The action starts at 6.30pm on Monday, 16 June at Victoria Tower Gardens, next to the House of Lords.

Media feels brunt of Celtic backlash

The Scottish Daily Record’s decision to brand three Celtic FC players as “thugs and thieves” following a fracas with one of its photographers outside a Newcastle nightclub at Christmas, continues to cause grief.

For the Record, the continuing boycott by Celtic supporters has hardly helped ongoing circulation problems. But it has also had nasty repercussions for media men who have nothing whatsoever to do with the Record.

This is exemplified by two incidents at the Uefa Cup Final between Celtic and Porto in Spain. The Scotsman’s award-winning photographer, Ian Rutherford, was pushed into a fountain, complete with camera and lenses, by a Celtic fan for no other reason that he believed him to be a Record man.

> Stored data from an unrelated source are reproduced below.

-- ==== Sys2Proof/Laws/FrameFir.lean ====
section
/-! SUPPORT. What each operation of Machine/Fir.lean leaves alone: every part of the state but those listed. -/

namespace Sys2Proof.Machine

set_option linter.all false

theorem firTakes_same (old s : State) : SameBut [.fir] s (firTakes old s) := by
  unfold firTakes
  repeat' first
    | (extract_lets +onlyGivenNames u_; first | (apply SameBut.gen (u := u_); (on_goal 1 => (dsimp -zeta -zetaHave only [u_]; clear u_)); (on_goal 2 => (clear_value u_; revert u_; intros))) | (clear_value u_; revert u_; intros) | (revert u_; intros))
    | with_reducible assumption
    | with_reducible apply SameBut.refl
    | ((with_reducible apply SameBut.onFir); (case hl => rfl))
    | split
    | dsimp only

theorem sensorOut_same (s : State) : SameBut [.host, .maint, .fir] s (sensorOut s) := by
  unfold sensorOut
  repeat' first
    | (extract_lets +onlyGivenNames u_; first | (apply SameBut.gen (u := u_); (on_goal 1 => (dsimp -zeta -zetaHave only [u_]; clear u_)); (on_goal 2 => (clear_value u_; revert u_; intros))) | (clear_value u_; revert u_; intros) | (revert u_; intros))
    | with_reducible assumption
    | with_reducible apply SameBut.refl
    | ((with_reducible apply SameBut.onFir); (case hl => rfl))
    | ((with_reducible apply SameBut.step (k := stream_same _ _ _ _)); (case hl => rfl))
    | with_reducible apply SameBut.foldl
    | with_reducible intro _
    | split
    | dsimp only

theorem imuFail_same (reason : Nat) (s : State) : SameBut [.host, .maint, .ev, .sys, .fir, .dpx, .log] s (imuFail reason s) := by
  unfold imuFail
  repeat' first
    | (extract_lets +onlyGivenNames u_; first | (apply SameBut.gen (u := u_); (on_goal 1 => (dsimp -zeta -zetaHave only [u_]; clear u_)); (on_goal 2 => (clear_value u_; revert u_; intros))) | (clear_value u_; revert u_; intros) | (revert u_; intros))
    | with_reducible assumption
    | with_reducible apply SameBut.refl
    | ((with_reducible apply SameBut.onFir); (case hl => rfl))
    | ((with_reducible apply SameBut.step (k := raise_same _ _ _)); (case hl => rfl))
    | ((with_reducible apply SameBut.step (k := selfDiag_same _ _)); (case hl => rfl))
    | split
    | dsimp only

theorem execCfgFirChannel_same (p : Port) (s : State) {t_ : State} (h_ : execCfgFirChannel p s = .next t_) : SameBut [.host, .maint, .ev, .sys, .dpx, .cfg, .log] s t_ := by
  unfold execCfgFirChannel at h_
  injection h_ with h_
  subst h_
  repeat' first
    | (extract_lets +onlyGivenNames u_; first | (apply SameBut.gen (u := u_); (on_goal 1 => (dsimp -zeta -zetaHave only [u_]; clear u_)); (on_goal 2 => (clear_value u_; revert u_; intros))) | (clear_value u_; revert u_; intros) | (revert u_; intros))
    | with_reducible assumption
    | with_reducible apply SameBut.refl
    | ((with_reducible apply SameBut.step (k := configRow_same _ _ _ _)); (case hl => rfl))
    | split
    | dsimp only

theorem execCfgFirQuery_same (p : Port) (s : State) {t_ : State} (h_ : execCfgFirQuery p s = .next t_) : SameBut [.host, .maint, .sys] s t_ := by
  unfold execCfgFirQuery at h_
  injection h_ with h_
  subst h_
  repeat' first
    | (extract_lets +onlyGivenNames u_; first | (apply SameBut.gen (u := u_); (on_goal 1 => (dsimp -zeta -zetaHave only [u_]; clear u_)); (on_goal 2 => (clear_value u_; revert u_; intros))) | (clear_value u_; revert u_; intros) | (revert u_; intros))
    | with_reducible assumption
    | with_reducible apply SameBut.refl
    | ((with_reducible apply SameBut.step (k := badValue_same _ _ _ _)); (case hl => rfl))
    | ((with_reducible apply SameBut.step (k := ok_same _ _ _ _ _)); (case hl => rfl))
    | ((with_reducible apply SameBut.runOp); (case hl => rfl))
    | with_reducible intro _
    | split
    | dsimp only

theorem firStale_same (p : Fin 22 → Bool) (s : State) : SameBut [.fir] s (firStale p s) := by
  unfold firStale
  repeat' first
    | (extract_lets +onlyGivenNames u_; first | (apply SameBut.gen (u := u_); (on_goal 1 => (dsimp -zeta -zetaHave only [u_]; clear u_)); (on_goal 2 => (clear_value u_; revert u_; intros))) | (clear_value u_; revert u_; intros) | (revert u_; intros))
    | with_reducible assumption
    | with_reducible apply SameBut.refl
    | ((with_reducible apply SameBut.onFir); (case hl => rfl))
    | split
    | dsimp only

theorem execFusSensorStream_same (p : Port) (s : State) {t_ : State} (h_ : execFusSensorStream p s = .next t_) : SameBut [.host, .maint, .sys, .subs] s t_ := by
  unfold execFusSensorStream at h_
  injection h_ with h_
  subst h_
  repeat' first
    | (extract_lets +onlyGivenNames u_; first | (apply SameBut.gen (u := u_); (on_goal 1 => (dsimp -zeta -zetaHave only [u_]; clear u_)); (on_goal 2 => (clear_value u_; revert u_; intros))) | (clear_value u_; revert u_; intros) | (revert u_; intros))
    | with_reducible assumption
    | with_reducible apply SameBut.refl
    | ((with_reducible apply SameBut.step (k := ok_same _ _ _ _ _)); (case hl => rfl))
    | ((with_reducible apply SameBut.step (k := subscribe_same _ _ _ _ _ _)); (case hl => rfl))
    | ((with_reducible apply SameBut.runOp); (case hl => rfl))
    | with_reducible intro _
    | split
    | dsimp only

theorem execImuFault_same (reason : Nat) (s : State) {t_ : State} (h_ : execImuFault reason s = .next t_) : SameBut [.host, .maint, .ev, .sys, .fir, .dpx, .log] s t_ := by
  unfold execImuFault at h_
  injection h_ with h_
  subst h_
  repeat' first
    | (extract_lets +onlyGivenNames u_; first | (apply SameBut.gen (u := u_); (on_goal 1 => (dsimp -zeta -zetaHave only [u_]; clear u_)); (on_goal 2 => (clear_value u_; revert u_; intros))) | (clear_value u_; revert u_; intros) | (revert u_; intros))
    | with_reducible assumption
    | with_reducible apply SameBut.refl
    | ((with_reducible apply SameBut.step (k := imuFail_same _ _)); (case hl => rfl))
    | split
    | dsimp only

theorem firOccur_same (k : Fin 22) (kind : Nat) (s : State) : SameBut [.host, .maint, .ev, .fir, .log] s (firOccur k kind s) := by
  unfold firOccur
  repeat' first
    | (extract_lets +onlyGivenNames u_; first | (apply SameBut.gen (u := u_); (on_goal 1 => (dsimp -zeta -zetaHave only [u_]; clear u_)); (on_goal 2 => (clear_value u_; revert u_; intros))) | (clear_value u_; revert u_; intros) | (revert u_; intros))
    | with_reducible assumption
    | with_reducible apply SameBut.refl
    | ((with_reducible apply SameBut.onFir); (case hl => rfl))
    | ((with_reducible apply SameBut.step (k := raise_same _ _ _)); (case hl => rfl))
    | split
    | dsimp only

theorem stage2_same (k : Fin 22) (m : Nat) (o : FirOut) (s : State) : SameBut [.host, .maint, .ev, .fir, .log] s (stage2 k m o s) := by
  unfold stage2
  repeat' first
    | (extract_lets +onlyGivenNames u_; first | (apply SameBut.gen (u := u_); (on_goal 1 => (dsimp -zeta -zetaHave only [u_]; clear u_)); (on_goal 2 => (clear_value u_; revert u_; intros))) | (clear_value u_; revert u_; intros) | (revert u_; intros))
    | with_reducible assumption
    | with_reducible apply SameBut.refl
    | ((with_reducible apply SameBut.onFir); (case hl => rfl))
    | ((with_reducible apply SameBut.step (k := firOccur_same _ _ _)); (case hl => rfl))
    | split
    | dsimp only

theorem stage1_same (k : Fin 22) (m : Nat) (s : State) : SameBut [.host, .maint, .ev, .fir, .log] s (stage1 k m s) := by
  unfold stage1
  repeat' first
    | (extract_lets +onlyGivenNames u_; first | (apply SameBut.gen (u := u_); (on_goal 1 => (dsimp -zeta -zetaHave only [u_]; clear u_)); (on_goal 2 => (clear_value u_; revert u_; intros))) | (clear_value u_; revert u_; intros) | (revert u_; intros))
    | with_reducible assumption
    | with_reducible apply SameBut.refl
    | ((with_reducible apply SameBut.onFir); (case hl => rfl))
    | ((with_reducible apply SameBut.step (k := firOccur_same _ _ _)); (case hl => rfl))
    | ((with_reducible apply SameBut.step (k := stage2_same _ _ _ _)); (case hl => rfl))
    | split
    | dsimp only

end Sys2Proof.Machine
end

And ITN’s Martin Geissler had a whisky bottle hurled at him, which he parried, only for it to hit his cameraman on the head and knock him off his feet.

Glenn Gibbons, The Scotsman’s distinguished chief soccer writer, was prompted to write: “What happened to our photographer would have been a scandal in any circumstances but, in the case of Rutherford, one of the gentlest men who ever drew breath and an exceptionally talented member of his profession, it seemed even more heinous.”


Whatever the Somerset County Gazette is paying Cilla Webb, it surely can’t be enough. An alert West Country Dog informer sends us the West Somerset edition for 30 May in which Ms Webb has the lead byline on pages 1, 2, 3, 4, 5, 7, 8, 9, 10, 11, 12, 14 and 16. Only the readers’ letters elbowing in prevent the prolific hack making it to the middle. “Is such a sterling effort a record?” asks our informer. “Or can a PG reader beat it?”


Sometimes attention to detail is not all it’s cracked up to be. The Sun reported the crash that tragically killed motorbike racing champion David Jefferies on page 17 of its 30 May issue, including full details of the machine he was riding – a Suzuki GSX-R1000. Page 45 of the same day’s Sun has a competition to win… a Suzuki GSX-R1000.